Please note that KindleBoards is a Readers and Kindle Fan forum. Authors are always welcome to post anywhere but, as you browse the 'boards, please keep in mind that self-promotion, of any sort, is ONLY allowed here in the Book Bazaar.

A brief recap of our rules follows: (Note that this doesn't mean you've done anything wrong; we just want you to have a ready reference, so post this note in every thread.  )

--*Please bookmark this thread (using your browser's bookmark/favorite function) so you can update it and add to it when there is more information, as we ask that authors have only one thread per book.* You may start a separate thread for each book (or you may have one thread per series of books, or one thread for all of your books, it's your choice).

--We invite you to use your book cover as your avatar and have links to your book and website in your signature. Instructions are posted here

--While you may respond to member posts to your thread at any time, you may only bump your thread (back-to-back posts by you) once every seven days. Once you've responded to a member, that resets the clock to zero and you must wait seven days to post, unless another member posts before then.

--We ask that Amazon reviews not be repeated here as they are easy to find at your book link. Also, full reviews from other sites should not be posted here, but you may post a short blurb and a link to the full review instead.

--Although self-promotion is limited to the Book Bazaar, our most successful authors have found the best way to promote their books is to be as active throughout KindleBoards as time allows. This is your target audience--book lovers with Kindles! Please note that putting link information in the body of your posts constitutes self promotion; please leave your links for your profile signature that will automatically appear on each post. For information on more ways to promote here on KindleBoards, be sure to check out this thread:
Authors: KindleBoards Tips & FAQ.

All this, and more, is included in our  Forum Decorum. Be sure to check it from time to time for the current guidelines and rules.

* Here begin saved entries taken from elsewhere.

/-- GET_LOG returns the page header and the entries from the first asked for, oldest first, as many as the response holds;
with CLEAR exactly those returned are freed and the overflow count returned is subtracted. EVENT_ARM writes ENABLE, in which
the bits of DISC_NEEDED, DISC_DONE and EVENTS_LOST stay set, and waits behind the other arms, of which at most 16 are
outstanding; with MASK_ONLY it completes at once. The oldest event answers the oldest arm (R389 to R391, R393). Where the
manual leaves a point open, it follows the model's choice of log 133 and 171. -/
def Obligations.LogsAndEventsAreReturned : Prop :=
  (∀ (c : AdminCmd) (rest : List AdminCmd) (s : State), s.atHead c rest → c.opcode = 0x41 → c.flag0 = false → c.arg 0 1 = 1 →
    c.arg 8 2 = 0 → completes .getLog s fun t =>
    t = adminFinish (s.taken rest) c 0x00 0 0 0 (leBytes 4 s.logs.device.entries.length ++ leBytes 4 s.logs.device.overflow
      ++ leBytes 2 16 ++ leBytes 4 1024 ++ zeros 2
      ++ (((s.logs.device.entries.map LogEntry.bytes).drop (c.arg 4 4)).take ((c.room - 16) / 16)).flatten)) ∧
  (∀ (c : AdminCmd) (rest : List AdminCmd) (s : State), s.atHead c rest → c.opcode = 0x41 → c.flag0 = false →
    (c.arg 0 1 = 0 ∨ 9 < c.arg 0 1) → completes .getLog s fun t => t = adminFinish (s.taken rest) c 0x11 0 0 0 []) ∧
  (∀ (c : AdminCmd) (rest : List AdminCmd) (s : State), s.atHead c rest → c.opcode = 0x41 → c.flag0 = true → c.arg 0 1 = 1 →
    c.arg 4 4 = 0 → c.arg 8 2 = 0 → completes .getLogClear s fun t =>
    t.logs.device.entries = s.logs.device.entries.drop ((c.room - 16) / 16) ∧ t.logs.device.overflow = 0 ∧
    t.logs.bay = s.logs.bay ∧ t.logs.recovery = s.logs.recovery ∧ t.logs.thermal = s.logs.thermal ∧ t.adminQ = rest) ∧
  (∀ (c : AdminCmd) (rest : List AdminCmd) (g : Gateway) (s : State), s.atHead c rest → c.opcode = 0x4B → c.flag0 = false →
    inT s = true → c.via = .ring g → s.events.arms.length < 16 → completes .eventArm s fun t =>
    t.events.arms = s.events.arms ++ [⟨g, c.tag, c.rlen⟩] ∧ t.events.queue = s.events.queue ∧
    (∀ n, 1 ≤ n → n < 32 → t.events.enable.getLsbD n = ((c.arg 0 4).testBit n || n == 1 || n == 2 || n == 7)) ∧
    s.changesOnly [.events, .adminQ, .aon] t) ∧
  (∀ (c : AdminCmd) (rest : List AdminCmd) (g : Gateway) (s : State), s.atHead c rest → c.opcode = 0x4B → c.flag0 = false →
    inT s = true → c.via = .ring g → 16 ≤ s.events.arms.length → completes .eventArm s fun t =>
    t = adminFinish (s.taken rest) c 0x16 0 0 0 []) ∧
  (∀ (c : AdminCmd) (rest : List AdminCmd) (s : State), s.atHead c rest → c.opcode = 0x4B → c.flag0 = true → inT s = true →
    completes .eventArmMaskOnly s fun t =>
    (∀ n, 1 ≤ n → n < 32 → t.events.enable.getLsbD n = ((c.arg 0 4).testBit n || n == 1 || n == 2 || n == 7)) ∧
    t.events.arms = s.events.arms ∧ t.events.queue = s.events.queue) ∧
  (∀ (e : Event) (es : List Event) (a : Arm) (as : List Arm) (s : State), s.fwRuns = true → s.events.queue = e :: es →
    s.events.arms = a :: as → s.events.lost = 0 → completes .eventDelivery s fun t =>
    t.events = { s.events with queue := es, arms := as } ∧
    (∃ fs, (t.qp (.admin a.gw)).txWait = (s.qp (.admin a.gw)).txWait ++ fs ++ [⟨3, 6, gwNode a.gw, 0, 0, a.tag, false,
      beBytes 2 1 ++ zeros 6 ++ cqeBytes a.tag 0 0x00 (if es = [] then 0 else 1) e.code
        (e.at_ % 2 ^ 32 * 2 ^ 32 + min (8 + e.payload.length) a.rlen), false⟩]) ∧ s.changesOnly [.events, .qps] t)

/-- SET_PATTERN processes its triples in payload order, keeps the clamp report as page 0x07 and ends SUCCESS, CLAMPED or
TRUNCATED; GET_PATTERN returns value in force and value pending, and refuses what is not defined. CAL_LOAD applies nothing of
a record that fails its checks or is another unit's; one that holds writes every trim as pattern values, sets LOADED in every
trim word and is measured. CAL_READ returns a record of 1,200 bytes with the values in force and a CRC that holds (R394 to
R398, R408, R409, R414). Where the manual leaves a point open, it follows the model's choice of log 5, 66 and 139. -/
def Obligations.PatternAndCalibrationAreSetAndReadBack : Prop :=
  (∀ (c : AdminCmd) (rest : List AdminCmd) (s : State), s.atHead c rest → c.opcode = 0x42 → c.len = 8 → c.units = [0] →
    c.payload.length = 8 → completes .setPattern s fun t =>
    let id := beAt c.payload 0 2
    let idx := beAt c.payload 2 2
    let v := signedOf 32 (beAt c.payload 4 4)
    let r := applyTriple (patAllow s) s.pat 0 id idx v
    t.pat = r.1 ∧ t.logs.clamp = r.2 ∧ t.adminQ = rest ∧
    (patDefined id idx = false → t.pat = s.pat ∧ r.2.length = 1) ∧
    ∃ b : List Byte, t = adminFinish { s.taken rest with pat := r.1, logs := { s.logs with clamp := r.2 } } c
      (if r.2 = [] then 0x00 else 0x17) (if r.2 = [] then 0 else 1) 1 r.2.length b) ∧
  (∀ (c : AdminCmd) (rest : List AdminCmd) (s : State), s.atHead c rest → c.opcode = 0x43 → c.arg 4 2 = 1 →
    completes .getPattern s fun t =>
    let id := c.arg 0 2
    let idx := c.arg 2 2
    t = if patDefined id idx then
        adminFinish (s.taken rest) c 0x00 0 0 0 (beBytes 2 id ++ beBytes 2 idx ++ beBytes 4 (unsignedOf 32 (s.pval id idx))
          ++ beBytes 4 (unsignedOf 32 (s.pat.latest id idx)))
      else adminFinish (s.taken rest) c 0x11 0 0 0 []) ∧
  (∀ (c : AdminCmd) (rest : List AdminCmd) (s : State), s.atHead c rest → c.opcode = 0x44 → (s.mode = .enrol ∨ s.mode = .service) →
    completes .calLoad s fun t =>
    if calValid c.payload = false then t = adminFinish (s.taken rest) c 0x11 0 0 0 []
    else if beAt c.payload 8 8 ≠ Config.serial.toNat then t = adminFinish (s.taken rest) c 0x24 0 0 0 []
    else (∀ g, g < 128 → (t.beam g).loaded = true) ∧ t.mgmt.calDigest = sha384 c.payload ∧ t.adminQ = rest) ∧
  (∀ (c : AdminCmd) (rest : List AdminCmd) (s : State), s.atHead c rest → c.opcode = 0x44 → s.mode ≠ .enrol → s.mode ≠ .service →
    completes .calLoad s fun t => t = adminFinish (s.taken rest) c 0x1E 0 0 0 []) ∧
  (∀ (c : AdminCmd) (rest : List AdminCmd) (s : State), s.atHead c rest → c.opcode = 0x45 → completes .calRead s fun t =>
    ∃ r : List Byte, t = adminFinish { s.taken rest with freeCtr := s.freeCtr + 1 } c 0x00 0 0 0 r ∧ r.length = 1200 ∧
      beAt r 0 4 = 0x5443414C ∧ beAt r 4 2 = 1 ∧ beAt r 6 2 = 1200 ∧ beAt r 8 8 = Config.serial.toNat ∧
      beAt r 1196 4 = crc32c (r.take 1196) ∧
      (∀ g, g < 128 → beAt r (32 + 4 * g) 1 = s.pnat 0x0B00 g % 256 ∧ beAt r (33 + 4 * g) 1 = s.pnat 0x0B01 g % 256 ∧
        beAt r (34 + 4 * g) 1 = s.pnat 0x0B02 g % 256))

/-- KEY_LOAD opens the wrapped key under the session's key-wrapping key and stores it; KEY_ERASE empties one slot or all; an
erase of an empty slot succeeds and no other slot changes (R416, R417). Where the manual leaves a point open, it follows the
model's choice of log 65 and 67. -/
def Obligations.KeySlotsAreLoadedAndErased : Prop :=
  (∀ (c : AdminCmd) (rest : List AdminCmd) (x : Session) (s : State), s.atHead c rest → c.opcode = 0x46 → inService s = true →
    c.len = 68 → s.sec.sessions.find? (fun e => e.established && e.sid.toNat == beAt c.payload 0 4) = some x →
    completes .keyLoad s fun t =>
    let slot := (byteAt c.payload 4).toNat
    let u := s.taken rest
    t = match gcmOpen (hkdfExpand x.secret (asciiPad 13 "claos keywrap") 32) ((c.payload.drop 8).take 12) (c.payload.take 8)
        ((c.payload.drop 20).take 32) ((c.payload.drop 52).take 16) with
      | none => adminFinish u c 0x22 0 0 0 []
      | some k =>
        if slot = 0 then adminFinish u c 0x11 0 0 0 []
        else if Tbl.get [] s.sec.keys slot ≠ [] ∧ (byteAt c.payload 5).getLsbD 0 = false then adminFinish u c 0x21 0 0 0 []
        else adminFinish { u with sec := { s.sec with keys := Tbl.set [] s.sec.keys slot k } } c 0x00 0 slot 0 []) ∧
  (∀ (c : AdminCmd) (rest : List AdminCmd) (s : State), s.atHead c rest → c.opcode = 0x46 → inService s = true → c.len = 68 →
    s.sec.sessions.find? (fun e => e.established && e.sid.toNat == beAt c.payload 0 4) = none → completes .keyLoad s fun t =>
    t = adminFinish (s.taken rest) c 0x22 0 0 0 []) ∧
  (∀ (c : AdminCmd) (rest : List AdminCmd) (s : State), s.atHead c rest → c.opcode = 0x47 → c.flag0 = false → c.arg 0 1 ≠ 0 →
    completes .keyErase s fun t =>
    Tbl.get [] t.sec.keys (c.arg 0 1) = [] ∧ (∀ n, n ≠ c.arg 0 1 → Tbl.get [] t.sec.keys n = Tbl.get [] s.sec.keys n) ∧
    t.sec.sessions = s.sec.sessions ∧ t.adminQ = rest) ∧
  (∀ (c : AdminCmd) (rest : List AdminCmd) (s : State), s.atHead c rest → c.opcode = 0x47 → c.flag0 = true →
    completes .keyEraseAll s fun t => t.sec.keys = [] ∧ t.sec.sessions = s.sec.sessions ∧ t.adminQ = rest)

/-- MODE_REQUEST makes exactly the transitions of R400's table: an undefined mode is OUT_OF_RANGE, one not listed
BAD_TRANSITION, RETIRE with an open course BUSY, and a transition made leaves the mode asked for, or CONSTRAINED where a
cause of it holds as ACTIVE is entered (R12, R399 to R401). Where the manual leaves a point open, it follows the model's
choice of log 38 and 39. -/
def Obligations.ModeRequestFollowsTheTransitionTable : Prop :=
  (∀ (c : AdminCmd) (rest : List AdminCmd) (s : State), s.atHead c rest → c.opcode = 0x48 → 11 < c.arg 0 1 →
    completes .modeRequest s fun t => t = adminFinish (s.taken rest) c 0x11 0 0 0 []) ∧
  (∀ (c : AdminCmd) (rest : List AdminCmd) (m : Mode) (s : State), s.atHead c rest → c.opcode = 0x48 → c.arg 0 1 = m.code →
    m ∉ requestTable s.mode → s.mgmt.selfReset = none → completes .modeRequest s fun t => t = adminFinish (s.taken rest) c 0x25 0 0 0 []) ∧
  (∀ (c : AdminCmd) (rest : List AdminCmd) (m : Mode) (s : State), s.atHead c rest → c.opcode = 0x48 → c.arg 0 1 = m.code →
    s.mgmt.selfReset.isSome = true → completes .modeRequest s fun t => t = adminFinish (s.taken rest) c 0x21 0 0 0 []) ∧
  (∀ (c : AdminCmd) (rest : List AdminCmd) (m : Mode) (s : State), s.atHead c rest → c.opcode = 0x48 → c.arg 0 1 = m.code →
    m ∈ requestTable s.mode → s.mgmt.selfReset = none → s.mode ≠ .quiesce → s.mode ≠ .safeStop → m ≠ .retire → completes .modeRequest s fun t =>
    (t.mode = m ∨ m = .active ∧ t.mode = .constrained) ∧ t.adminQ = rest) ∧
  (∀ (c : AdminCmd) (rest : List AdminCmd) (s : State), s.atHead c rest → c.opcode = 0x48 → c.arg 0 1 = 11 → s.mode = .standby →
    s.mgmt.selfReset = none → s.courses ≠ [] → completes .modeRequest s fun t => t = adminFinish (s.taken rest) c 0x21 0 0 0 []) ∧
  (∀ (c : AdminCmd) (rest : List AdminCmd) (m : Mode) (s : State), s.atHead c rest → c.opcode = 0x48 → c.arg 0 1 = m.code →
    s.mgmt.selfReset = none → s.mode = .quiesce → s.mgmt.drained = false → m ∈ [Mode.standby, .service, .retire] → completes .modeRequest s fun t =>
    t = adminFinish (s.taken rest) c 0x25 0 0 0 []) ∧
  (∀ (c : AdminCmd) (rest : List AdminCmd) (s : State), s.atHead c rest → c.opcode = 0x48 → c.arg 0 1 = 5 → s.mode = .safeStop →
    s.mgmt.selfReset = none → completes .modeRequest s fun t =>
    if safeStopHolds s then t = adminFinish (s.taken rest) c 0x25 0 0 0 [] else t.mode = .standby)

/-- QP_CREATE opens a FREE queue pair with its class, depth and the gateway as its peer, and QP_DELETE of an open one enters
DELETING with nothing left to take; both refuse what R418 says (R353, R379, R418). -/
def Obligations.QueuePairsAreCreatedAndDeleted : Prop :=
  (∀ (c : AdminCmd) (rest : List AdminCmd) (g : Gateway) (s : State), s.atHead c rest → c.opcode = 0x49 → inT s = true →
    c.via = .ring g → 1 ≤ c.arg 0 2 → c.arg 0 2 ≤ 4095 → c.arg 2 1 ≤ 3 → 4 ≤ c.arg 3 1 → c.arg 3 1 ≤ 12 →
    (s.qp (.data (c.arg 0 2))).state = .free → entriesUsed s + 2 ^ c.arg 3 1 ≤ 1048576 → completes .qpCreate s fun t =>
    (t.qp (.data (c.arg 0 2))).state = .opened ∧ (t.qp (.data (c.arg 0 2))).cls = c.arg 2 1 ∧
    (t.qp (.data (c.arg 0 2))).depth = 2 ^ c.arg 3 1 ∧ (t.qp (.data (c.arg 0 2))).sq = [] ∧
    (t.qp (.data (c.arg 0 2))).peer = (match g with | .a => 253 | .b => 254) ∧
    (∀ n, n ≠ c.arg 0 2 → 1 ≤ n → n ≤ 4095 → t.qp (.data n) = s.qp (.data n)) ∧ t.tags = s.tags) ∧
  (∀ (c : AdminCmd) (rest : List AdminCmd) (g : Gateway) (s : State), s.atHead c rest → c.opcode = 0x49 → inT s = true →
    c.via = .ring g → 1 ≤ c.arg 0 2 → c.arg 0 2 ≤ 4095 → c.arg 2 1 ≤ 3 → 4 ≤ c.arg 3 1 → c.arg 3 1 ≤ 12 →
    (s.qp (.data (c.arg 0 2))).state ≠ .free → completes .qpCreate s fun t =>
    t = adminFinish (s.taken rest) c 0x21 0 0 0 []) ∧
  (∀ (c : AdminCmd) (rest : List AdminCmd) (s : State), s.atHead c rest → c.opcode = 0x4A → inT s = true → 1 ≤ c.arg 0 2 →
    c.arg 0 2 ≤ 4095 → ((s.qp (.data (c.arg 0 2))).state = .opened ∨ (s.qp (.data (c.arg 0 2))).state = .unreachable) →
    completes .qpDelete s fun t =>
    (t.qp (.data (c.arg 0 2))).state = .deleting ∧ (t.qp (.data (c.arg 0 2))).sq = [] ∧
    (∀ x ∈ t.tags, x.q ≠ .data (c.arg 0 2)) ∧ (∀ n, n ≠ c.arg 0 2 → 1 ≤ n → n ≤ 4095 → t.qp (.data n) = s.qp (.data n))) ∧
  (∀ (c : AdminCmd) (rest : List AdminCmd) (s : State), s.atHead c rest → c.opcode = 0x4A → inT s = true → 1 ≤ c.arg 0 2 →
    c.arg 0 2 ≤ 4095 → ((s.qp (.data (c.arg 0 2))).state = .free ∨ (s.qp (.data (c.arg 0 2))).state = .deleting) →
    completes .qpDelete s fun t => t = adminFinish (s.taken rest) c 0x11 0 0 0 [])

Thanks for being part of KindleBoards! Feel free to send us a PM if you have any questions.

Betsy & Ann
Book Bazaar Moderators


----------



## Griffin Hayes (Sep 20, 2011)

Hi Kindle friends,

I'm giving away 20 free copies of my new eBook MALICE. If you enjoy the experience, I'd be thrilled if you'd post some reviews to the usual haunts (ie: Amazon (US or UK), B&N, Goodreads).










Summary:
When a series of shocking suicides rock the small town of Millingham, Massachusetts, the authorities are left with a single, chilling question. Why are all the victims gouging their eyes out?

Only seventeen-year-old Lysander Shore knows these aren't suicides at all. There's a serial killer stalking the people of Millingham. One that murders at will and never leaves a trace.

Before long, the trail of bodies leads Lysander to a dark secret that traces back to a witch's trial and execution 350 years ago. The deeper he digs, the more he realizes the victims aren't nearly as random as they seem. In fact, the killer has a list and Lysander is next.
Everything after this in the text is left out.